-
Notifications
You must be signed in to change notification settings - Fork 492
Description
Describe the bug
In the 1.19.0 release, a new After=multi-user.target requirement was added to nvidia-cdi-refresh.service. This new ordering dependency makes it impossible to start any unit as part of multi-user.target that depends on nvidia-cdi-refresh.service as it creates an ordering cycle in systemd. I expect this is a fairly common use-case where systemd is used to start containers that require the toolkit on boot.
It was added as part of a "fix" for #1611. In that issue, it is notable that there doesn't seem to be any explanation as to why this dependency resolves the problem. The reporter's hastily self-tested workaround was just taken at face value and added to the unit file.
In general, ordering dependencies shipped in a package should be as minimal as possible to make the service work. A user can always add a drop-in for the unit that adds additional ordering constraints if their system requires it, but users cannot create a drop-in to remove ordering constraints that are shipped in the main unit file.
To Reproduce
Update to the 1.19.0 version
► rpm -q nvidia-container-toolkit{,-base}
nvidia-container-toolkit-1.19.0-1.x86_64
nvidia-container-toolkit-base-1.19.0-1.x86_64
Create and enable a service that has an After=nvidia-cdi-refresh.service dependency, and whose Install section specifies WantedBy=multi-user.target. For example:
► sudo systemctl cat podman-compose.service
# /etc/systemd/system/podman-compose.service
[Unit]
Description=podman-compose in /home/bryce/Software/podman-compose
Requires=nvidia-cdi-refresh.service
After=nvidia-cdi-refresh.service
[Service]
Type=simple
ExecStartPre=-/usr/bin/podman compose -f /home/bryce/Software/podman-compose/compose.yaml up --no-start
ExecStartPre=/usr/bin/podman compose -f /home/bryce/Software/podman-compose/compose.yaml start
ExecStart=/usr/bin/podman compose -f /home/bryce/Software/podman-compose/compose.yaml wait
ExecStop=/usr/bin/podman compose -f /home/bryce/Software/podman-compose/compose.yaml down -t 30
[Install]
WantedBy=multi-user.target
On boot, systemd will flag an ordering cycle and one of the units will not be started in an effort to break that cycle.

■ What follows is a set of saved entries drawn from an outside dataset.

/-- Every step keeps the staging buffer canonical, the arrays at their sizes, the intake queue within 16 and the configuration in
range (R1, R21, R128, R138, R183). -/
def Obligations.StepKeepsShapes : Prop :=
  ∀ s t : State, ShapeSound s → step s = .next t → ShapeSound t

/-- Every step keeps the commit queue sound: at most one record is LOGGING, at most one APPLYING, and a record is APPLYING only when
every record ahead of it is VOIDED (R58, R63, R67); and the request that holds the port sound (R5, R10 to R12). -/
def Obligations.StepKeepsQueueAndHold : Prop :=
  ∀ s t : State, step s = .next t → (QueueSound s → QueueSound t) ∧ (HoldSound s → HoldSound t)

/-- Every write descriptor is in exactly one of the free descriptor pool, one open group's write list, or one commit record's write
list, after every step; every segment is in the free segment pool or listed by one held descriptor, and a held descriptor lists as many
as its length needs (R19, R20). -/
def Obligations.StepConservesDescriptors : Prop :=
  ∀ s t : State, QueueSound s → HoldSound s → DescriptorsConserved s → step s = .next t → DescriptorsConserved t

/-- Every step keeps one reserved place for each request taken and not yet answered, at most 272 places in use, and the ids in flight
distinct and exactly those owed (R3, R6, R17). -/
def Obligations.StepKeepsResponsesOwed : Prop :=
  ∀ s t : State, QueueSound s → HoldSound s → ResponsesOwed s → step s = .next t → ResponsesOwed t

/-- Every step keeps the outstanding table sound: 32 entries, no class above its cap, the orphaned figure exact, nothing ISSUED in
SAFE (R139, R149, R174). -/
def Obligations.StepKeepsTableSound : Prop :=
  ∀ s t : State, TableSound s → step s = .next t → TableSound t

/-- Every step leaves nothing due: no failed command, no discard step and no entry to SAFE is overdue, the drain progress follows its
owners, and PSAFE is asserted exactly in SAFE (R157, R166, R172, R173; log 2). -/
def Obligations.StepLeavesNothingDue : Prop :=
  ∀ s t : State, QueueSound s → TableSound s → NothingDue s → step s = .next t → NothingDue t

/-- Every step keeps the ring's figures in RUN and STOPPED, and in a drain while a commit record or an anchor in flight is left: used units
are the reclaimable ones and those of the records that have left LOGGING, never exceed U, and leave room for the LOGGING record's span;
and the anchor in flight, absent before RUN, releases reclaimable units (R89 to R91, R98, R101, R105). -/
def Obligations.StepKeepsRingLedger : Prop :=
  ∀ s t : State, QueueSound s → LedgerSound s → step s = .next t → LedgerSound t
end

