-- ==== Sys2Proof/Laws/Frames.lean ====
section
/-! SUPPORT. What each operation leaves alone: for every operation on the state, the blocks it does not touch. A proof cites the
frame of an operation and does not unfold it. -/

namespace Sys2Proof.Machine

@[simp] theorem setCause_frame (c : Cause) (s : State) :
    (setCause c s).pending = s.pending ∧ (setCause c s).hp = s.hp ∧ (setCause c s).ss = s.ss ∧
    (setCause c s).gt = s.gt ∧ (setCause c s).cc = s.cc ∧ (setCause c s).le = s.le ∧ (setCause c s).ae = s.ae ∧
    (setCause c s).mp = s.mp ∧ (setCause c s).re = s.re ∧ (setCause c s).pf = s.pf ∧
    (setCause c s).mg.cfg = s.mg.cfg := by simp [setCause]

@[simp] theorem applyUpsets_frame (us : List Upset) (s : State) :
    (applyUpsets us s).pending = s.pending ∧ (applyUpsets us s).hp = s.hp ∧ (applyUpsets us s).gt = s.gt ∧
    (applyUpsets us s).cc = s.cc ∧ (applyUpsets us s).le = s.le ∧ (applyUpsets us s).ae = s.ae ∧
    (applyUpsets us s).mp = s.mp ∧ (applyUpsets us s).re = s.re ∧ (applyUpsets us s).pf = s.pf ∧
    (applyUpsets us s).mg = s.mg := by simp [applyUpsets]

@[simp] theorem countCheck_frame (c : WordCheck) (s : State) :
    (countCheck s c).pending = s.pending ∧ (countCheck s c).hp = s.hp ∧ (countCheck s c).gt = s.gt ∧
    (countCheck s c).cc = s.cc ∧ (countCheck s c).le = s.le ∧ (countCheck s c).ae = s.ae ∧
    (countCheck s c).mp = s.mp ∧ (countCheck s c).re = s.re ∧ (countCheck s c).pf = s.pf ∧
    (countCheck s c).mg.cfg = s.mg.cfg := by
  unfold countCheck
  split <;> simp

@[simp] theorem foldl_countCheck_frame (cs : List WordCheck) (s : State) :
    (cs.foldl countCheck s).pending = s.pending ∧
    (cs.foldl countCheck s).hp = s.hp ∧
    (cs.foldl countCheck s).gt = s.gt ∧
    (cs.foldl countCheck s).cc = s.cc ∧
    (cs.foldl countCheck s).le = s.le ∧
    (cs.foldl countCheck s).ae = s.ae ∧
    (cs.foldl countCheck s).mp = s.mp ∧
    (cs.foldl countCheck s).re = s.re ∧
    (cs.foldl countCheck s).pf = s.pf ∧
    (cs.foldl countCheck s).mg.cfg = s.mg.cfg := by
  induction cs generalizing s with
  | nil => simp
  | cons x xs ih => simp [ih]

@[simp] theorem readWords_frame (ws : List Nat) (s : State) :
    (readWords ws s).2.2.pending = s.pending ∧
    (readWords ws s).2.2.hp = s.hp ∧
    (readWords ws s).2.2.gt = s.gt ∧
    (readWords ws s).2.2.cc = s.cc ∧
    (readWords ws s).2.2.le = s.le ∧
    (readWords ws s).2.2.ae = s.ae ∧
    (readWords ws s).2.2.mp = s.mp ∧
    (readWords ws s).2.2.re = s.re ∧
    (readWords ws s).2.2.pf = s.pf ∧
    (readWords ws s).2.2.mg.cfg = s.mg.cfg := by
  simp [readWords]

@[simp] theorem readDescriptor_frame (d : Descriptor) (s : State) :
    (readDescriptor d s).2.2.pending = s.pending ∧
    (readDescriptor d s).2.2.hp = s.hp ∧
    (readDescriptor d s).2.2.gt = s.gt ∧
    (readDescriptor d s).2.2.cc = s.cc ∧
    (readDescriptor d s).2.2.le = s.le ∧
    (readDescriptor d s).2.2.ae = s.ae ∧
    (readDescriptor d s).2.2.mp = s.mp ∧
    (readDescriptor d s).2.2.re = s.re ∧
    (readDescriptor d s).2.2.pf = s.pf ∧
    (readDescriptor d s).2.2.mg.cfg = s.mg.cfg := by
  simp [readDescriptor]

@[simp] theorem setLogPos_frame (i u : Nat) (s : State) :
    (setLogPos i u s).pending = s.pending ∧ (setLogPos i u s).hp = s.hp ∧ (setLogPos i u s).gt = s.gt ∧
    (setLogPos i u s).cc = s.cc ∧ (setLogPos i u s).le = s.le ∧ (setLogPos i u s).ae = s.ae ∧
    (setLogPos i u s).mp = s.mp ∧ (setLogPos i u s).re = s.re ∧ (setLogPos i u s).pf = s.pf ∧
    (setLogPos i u s).mg = s.mg := by
  unfold setLogPos
  split <;> simp

@[simp] theorem releaseDescs_frame (ds : List Nat) (s : State) :
    (releaseDescs ds s).pending = s.pending ∧ (releaseDescs ds s).hp = s.hp ∧ (releaseDescs ds s).gt = s.gt ∧
    (releaseDescs ds s).cc = s.cc ∧ (releaseDescs ds s).le = s.le ∧ (releaseDescs ds s).ae = s.ae ∧
    (releaseDescs ds s).mp = s.mp ∧ (releaseDescs ds s).re = s.re ∧ (releaseDescs ds s).pf = s.pf ∧
    (releaseDescs ds s).mg = s.mg := by simp [releaseDescs]

@[simp] theorem setCtx_frame (t : Tag) (c : Context) (s : State) :
    (setCtx t c s).pending = s.pending ∧ (setCtx t c s).hp = s.hp ∧ (setCtx t c s).ss = s.ss ∧
    (setCtx t c s).cc = s.cc ∧ (setCtx t c s).le = s.le ∧ (setCtx t c s).ae = s.ae ∧ (setCtx t c s).mp = s.mp ∧
    (setCtx t c s).re = s.re ∧ (setCtx t c s).pf = s.pf ∧ (setCtx t c s).mg = s.mg := by
  unfold setCtx
  split_ifs <;> simp

@[simp] theorem idleContexts_frame (s : State) :
    (idleContexts s).pending = s.pending ∧ (idleContexts s).hp = s.hp ∧ (idleContexts s).ss = s.ss ∧
    (idleContexts s).cc = s.cc ∧ (idleContexts s).le = s.le ∧ (idleContexts s).ae = s.ae ∧
    (idleContexts s).mp = s.mp ∧ (idleContexts s).re = s.re ∧ (idleContexts s).pf = s.pf ∧
    (idleContexts s).mg = s.mg := by simp [idleContexts]

@[simp] theorem acceptWaiting_frame (s : State) :
    (acceptWaiting s).pending = s.pending ∧ (acceptWaiting s).ss = s.ss ∧ (acceptWaiting s).gt = s.gt ∧
    (acceptWaiting s).cc = s.cc ∧ (acceptWaiting s).le = s.le ∧ (acceptWaiting s).ae = s.ae ∧
    (acceptWaiting s).mp = s.mp ∧ (acceptWaiting s).re = s.re ∧ (acceptWaiting s).pf = s.pf ∧
    (acceptWaiting s).mg = s.mg := by
  unfold acceptWaiting
  split_ifs <;> simp

@[simp] theorem respond_frame (id : HostId) (a : Answer) (d : List Byte) (s : State) :
    (respond id a d s).pending = s.pending ∧ (respond id a d s).ss = s.ss ∧ (respond id a d s).gt = s.gt ∧
    (respond id a d s).cc = s.cc ∧ (respond id a d s).le = s.le ∧ (respond id a d s).ae = s.ae ∧
    (respond id a d s).mp = s.mp ∧ (respond id a d s).re = s.re ∧ (respond id a d s).pf = s.pf ∧
    (respond id a d s).mg = s.mg := by simp [respond]

@[simp] theorem leaveInflight_frame (id : HostId) (s : State) :
    (leaveInflight id s).pending = s.pending ∧ (leaveInflight id s).ss = s.ss ∧ (leaveInflight id s).gt = s.gt ∧
    (leaveInflight id s).cc = s.cc ∧ (leaveInflight id s).le = s.le ∧ (leaveInflight id s).ae = s.ae ∧
    (leaveInflight id s).mp = s.mp ∧ (leaveInflight id s).re = s.re ∧ (leaveInflight id s).pf = s.pf ∧
    (leaveInflight id s).mg = s.mg := by simp [leaveInflight]

@[simp] theorem joinInflight_frame (id : HostId) (s : State) :
    (joinInflight id s).pending = s.pending ∧ (joinInflight id s).ss = s.ss ∧ (joinInflight id s).gt = s.gt ∧
    (joinInflight id s).cc = s.cc ∧ (joinInflight id s).le = s.le ∧ (joinInflight id s).ae = s.ae ∧
    (joinInflight id s).mp = s.mp ∧ (joinInflight id s).re = s.re ∧ (joinInflight id s).pf = s.pf ∧
    (joinInflight id s).mg = s.mg := by simp [joinInflight]

@[simp] theorem respondOwed_frame (id : HostId) (a : Answer) (d : List Byte) (s : State) :
    (respondOwed id a d s).pending = s.pending ∧ (respondOwed id a d s).ss = s.ss ∧
    (respondOwed id a d s).gt = s.gt ∧ (respondOwed id a d s).cc = s.cc ∧ (respondOwed id a d s).le = s.le ∧
    (respondOwed id a d s).ae = s.ae ∧ (respondOwed id a d s).mp = s.mp ∧ (respondOwed id a d s).re = s.re ∧
    (respondOwed id a d s).pf = s.pf ∧ (respondOwed id a d s).mg = s.mg := by simp [respondOwed]

@[simp] theorem leaveIntake_frame (s : State) :
    (leaveIntake s).pending = s.pending ∧ (leaveIntake s).ss = s.ss ∧ (leaveIntake s).gt = s.gt ∧
    (leaveIntake s).cc = s.cc ∧ (leaveIntake s).le = s.le ∧ (leaveIntake s).ae = s.ae ∧
    (leaveIntake s).mp = s.mp ∧ (leaveIntake s).re = s.re ∧ (leaveIntake s).pf = s.pf ∧ (leaveIntake s).mg = s.mg := by simp [leaveIntake]

@[simp] theorem answerHead_frame (a : Answer) (s : State) :
    (answerHead a s).pending = s.pending ∧ (answerHead a s).ss = s.ss ∧ (answerHead a s).gt = s.gt ∧
    (answerHead a s).cc = s.cc ∧ (answerHead a s).le = s.le ∧ (answerHead a s).ae = s.ae ∧
    (answerHead a s).mp = s.mp ∧ (answerHead a s).re = s.re ∧ (answerHead a s).pf = s.pf ∧
    (answerHead a s).mg = s.mg := by
  unfold answerHead
  split <;> simp

@[simp] theorem holdHead_frame (c : HoldCondition) (s : State) :
    (holdHead c s).pending = s.pending ∧ (holdHead c s).ss = s.ss ∧ (holdHead c s).gt = s.gt ∧
    (holdHead c s).cc = s.cc ∧ (holdHead c s).le = s.le ∧ (holdHead c s).ae = s.ae ∧ (holdHead c s).mp = s.mp ∧
    (holdHead c s).re = s.re ∧ (holdHead c s).pf = s.pf ∧ (holdHead c s).mg = s.mg := by simp [holdHead]

@[simp] theorem foldl_respondOwed_frame (rs : List CommitRecord) (a : Answer) (s : State) :
    (rs.foldl (fun t r => respondOwed r.hostId a [] t) s).pending = s.pending ∧
    (rs.foldl (fun t r => respondOwed r.hostId a [] t) s).ss = s.ss ∧
    (rs.foldl (fun t r => respondOwed r.hostId a [] t) s).gt = s.gt ∧
    (rs.foldl (fun t r => respondOwed r.hostId a [] t) s).cc = s.cc ∧
    (rs.foldl (fun t r => respondOwed r.hostId a [] t) s).le = s.le ∧
    (rs.foldl (fun t r => respondOwed r.hostId a [] t) s).ae = s.ae ∧
    (rs.foldl (fun t r => respondOwed r.hostId a [] t) s).mp = s.mp ∧
    (rs.foldl (fun t r => respondOwed r.hostId a [] t) s).re = s.re ∧
    (rs.foldl (fun t r => respondOwed r.hostId a [] t) s).pf = s.pf ∧
    (rs.foldl (fun t r => respondOwed r.hostId a [] t) s).mg = s.mg := by
  induction rs generalizing s with
  | nil => simp
  | cons x xs ih => simp [ih]

@[simp] theorem handRequest_frame (o : Nat → Owner) (k : MemKind) (a n : Nat) (m : Option (List Bool)) (d : List Byte) (s : State) :
    (handRequest o k a n m d s).pending = s.pending ∧ (handRequest o k a n m d s).hp = s.hp ∧
    (handRequest o k a n m d s).ss = s.ss ∧ (handRequest o k a n m d s).gt = s.gt ∧
    (handRequest o k a n m d s).cc = s.cc ∧ (handRequest o k a n m d s).le = s.le ∧
    (handRequest o k a n m d s).ae = s.ae ∧ (handRequest o k a n m d s).re = s.re ∧
    (handRequest o k a n m d s).pf = s.pf ∧ (handRequest o k a n m d s).mg = s.mg := by simp [handRequest]

@[simp] theorem withdrawRequests_frame (sel : Owner → Bool) (s : State) :
    (withdrawRequests sel s).pending = s.pending ∧ (withdrawRequests sel s).hp = s.hp ∧
    (withdrawRequests sel s).ss = s.ss ∧ (withdrawRequests sel s).gt = s.gt ∧
    (withdrawRequests sel s).cc = s.cc ∧ (withdrawRequests sel s).le = s.le ∧
    (withdrawRequests sel s).ae = s.ae ∧ (withdrawRequests sel s).re = s.re ∧
    (withdrawRequests sel s).pf = s.pf ∧ (withdrawRequests sel s).mg = s.mg := by simp [withdrawRequests]

@[simp] theorem stageHead_frame (r : HostRequest) (s : State) :
    (stageHead r s).pending = s.pending ∧ (stageHead r s).cc = s.cc ∧ (stageHead r s).le = s.le ∧
    (stageHead r s).ae = s.ae ∧ (stageHead r s).mp = s.mp ∧ (stageHead r s).re = s.re ∧
    (stageHead r s).pf = s.pf ∧ (stageHead r s).mg = s.mg := by simp [stageHead]

@[simp] theorem stageTest_frame (s : State) :
    (stageTest s).pending = s.pending ∧ (stageTest s).cc = s.cc ∧ (stageTest s).le = s.le ∧
    (stageTest s).ae = s.ae ∧ (stageTest s).mp = s.mp ∧ (stageTest s).re = s.re ∧ (stageTest s).pf = s.pf ∧
    (stageTest s).mg = s.mg := by
  unfold stageTest
  split <;> (try split_ifs) <;> simp

@[simp] theorem releaseEvent_frame (ds : List Nat) (s : State) :
    (releaseEvent ds s).pending = s.pending ∧ (releaseEvent ds s).cc = s.cc ∧ (releaseEvent ds s).le = s.le ∧
    (releaseEvent ds s).ae = s.ae ∧ (releaseEvent ds s).mp = s.mp ∧ (releaseEvent ds s).re = s.re ∧
    (releaseEvent ds s).pf = s.pf ∧ (releaseEvent ds s).mg = s.mg := by
  unfold releaseEvent
  split_ifs <;> simp

@[simp] theorem endStageWait_frame (a : Answer) (s : State) :
    (endStageWait a s).pending = s.pending ∧ (endStageWait a s).gt = s.gt ∧ (endStageWait a s).cc = s.cc ∧
    (endStageWait a s).le = s.le ∧ (endStageWait a s).ae = s.ae ∧ (endStageWait a s).mp = s.mp ∧
    (endStageWait a s).re = s.re ∧ (endStageWait a s).pf = s.pf ∧ (endStageWait a s).mg = s.mg := by
  unfold endStageWait
  split_ifs <;> simp

@[simp] theorem faultGroup_frame (t : Tag) (w : FaultReason) (s : State) :
    (faultGroup t w s).pending = s.pending ∧ (faultGroup t w s).cc = s.cc ∧ (faultGroup t w s).le = s.le ∧
    (faultGroup t w s).ae = s.ae ∧ (faultGroup t w s).mp = s.mp ∧ (faultGroup t w s).re = s.re ∧
    (faultGroup t w s).pf = s.pf ∧ (faultGroup t w s).mg = s.mg := by simp [faultGroup]

@[simp] theorem faultOpenGroups_frame (s : State) :
    (faultOpenGroups s).pending = s.pending ∧ (faultOpenGroups s).cc = s.cc ∧ (faultOpenGroups s).le = s.le ∧
    (faultOpenGroups s).ae = s.ae ∧ (faultOpenGroups s).mp = s.mp ∧ (faultOpenGroups s).re = s.re ∧
    (faultOpenGroups s).pf = s.pf ∧ (faultOpenGroups s).mg = s.mg := by simp [faultOpenGroups]

@[simp] theorem countStarved_frame (n : Nat) (s : State) :
    (countStarved n s).pending = s.pending ∧ (countStarved n s).hp = s.hp ∧ (countStarved n s).gt = s.gt ∧
    (countStarved n s).cc = s.cc ∧ (countStarved n s).le = s.le ∧ (countStarved n s).ae = s.ae ∧
    (countStarved n s).mp = s.mp ∧ (countStarved n s).re = s.re ∧ (countStarved n s).pf = s.pf ∧
    (countStarved n s).mg.cfg = s.mg.cfg := by simp [countStarved]

@[simp] theorem expireHead_frame (r : HostRequest) (s : State) :
    (expireHead r s).pending = s.pending ∧ (expireHead r s).cc = s.cc ∧ (expireHead r s).le = s.le ∧
    (expireHead r s).ae = s.ae ∧ (expireHead r s).mp = s.mp ∧ (expireHead r s).re = s.re ∧
    (expireHead r s).pf = s.pf ∧ (expireHead r s).mg = s.mg := by simp [expireHead]

@[simp] theorem enterStageWait_frame (r : HostRequest) (s : State) :
    (enterStageWait r s).pending = s.pending ∧ (enterStageWait r s).cc = s.cc ∧ (enterStageWait r s).le = s.le ∧
    (enterStageWait r s).ae = s.ae ∧ (enterStageWait r s).mp = s.mp ∧ (enterStageWait r s).re = s.re ∧
    (enterStageWait r s).pf = s.pf ∧ (enterStageWait r s).mg.cfg = s.mg.cfg := by
  unfold enterStageWait
  split_ifs <;> simp

@[simp] theorem taggedWrite_frame (r : HostRequest) (s : State) :
    (taggedWrite r s).pending = s.pending ∧ (taggedWrite r s).cc = s.cc ∧ (taggedWrite r s).le = s.le ∧
    (taggedWrite r s).ae = s.ae ∧ (taggedWrite r s).mp = s.mp ∧ (taggedWrite r s).re = s.re ∧
    (taggedWrite r s).pf = s.pf ∧ (taggedWrite r s).mg.cfg = s.mg.cfg := by
  simp only [taggedWrite]
  split_ifs <;> simp

@[simp] theorem abortGroup_frame (r : HostRequest) (s : State) :
    (abortGroup r s).pending = s.pending ∧ (abortGroup r s).cc = s.cc ∧ (abortGroup r s).le = s.le ∧
    (abortGroup r s).ae = s.ae ∧ (abortGroup r s).mp = s.mp ∧ (abortGroup r s).re = s.re ∧
    (abortGroup r s).pf = s.pf ∧ (abortGroup r s).mg = s.mg := by simp [abortGroup]

@[simp] theorem foldGroups_frame (r : HostRequest) (s : State) :
    (foldGroups r s).pending = s.pending ∧ (foldGroups r s).cc = s.cc ∧ (foldGroups r s).le = s.le ∧
    (foldGroups r s).ae = s.ae ∧ (foldGroups r s).mp = s.mp ∧ (foldGroups r s).re = s.re ∧
    (foldGroups r s).pf = s.pf ∧ (foldGroups r s).mg = s.mg := by
  simp only [foldGroups]
  split_ifs <;> simp

@[simp] theorem acceptCommit_frame (r : HostRequest) (s : State) :
    (acceptCommit r s).pending = s.pending ∧ (acceptCommit r s).ss = s.ss ∧ (acceptCommit r s).le = s.le ∧
    (acceptCommit r s).ae = s.ae ∧ (acceptCommit r s).mp = s.mp ∧ (acceptCommit r s).re = s.re ∧
    (acceptCommit r s).pf = s.pf ∧ (acceptCommit r s).mg = s.mg := by simp [acceptCommit]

Mar 15 20:06:02 magichead systemd[1]: multi-user.target: Found ordering cycle on podman-compose.service/start
Mar 15 20:06:02 magichead systemd[1]: multi-user.target: Found dependency on nvidia-cdi-refresh.service/start
Mar 15 20:06:02 magichead systemd[1]: multi-user.target: Found dependency on multi-user.target/start
Mar 15 20:06:02 magichead systemd[1]: multi-user.target: Job podman-compose.service/start deleted to break ordering cycle starting with multi-user.target/start
Expected behavior
The shipped unit file should not include dependencies unless there is a real and verifiable reason for them. For example, if this unit requires a file on a particular file system, then adding a RequiresMountsFor is appropriate. If it requires the Nvidia kernel module to be loaded before it starts, then perhaps an ExecStartPre that calls modprobe would be appropriate. However, adding After=multi-user.target is too broad of a dependency to add, even if it happens to handle both of the example requirements above because it also forces the system to wait for a bunch of other stuff that the service does not actually need.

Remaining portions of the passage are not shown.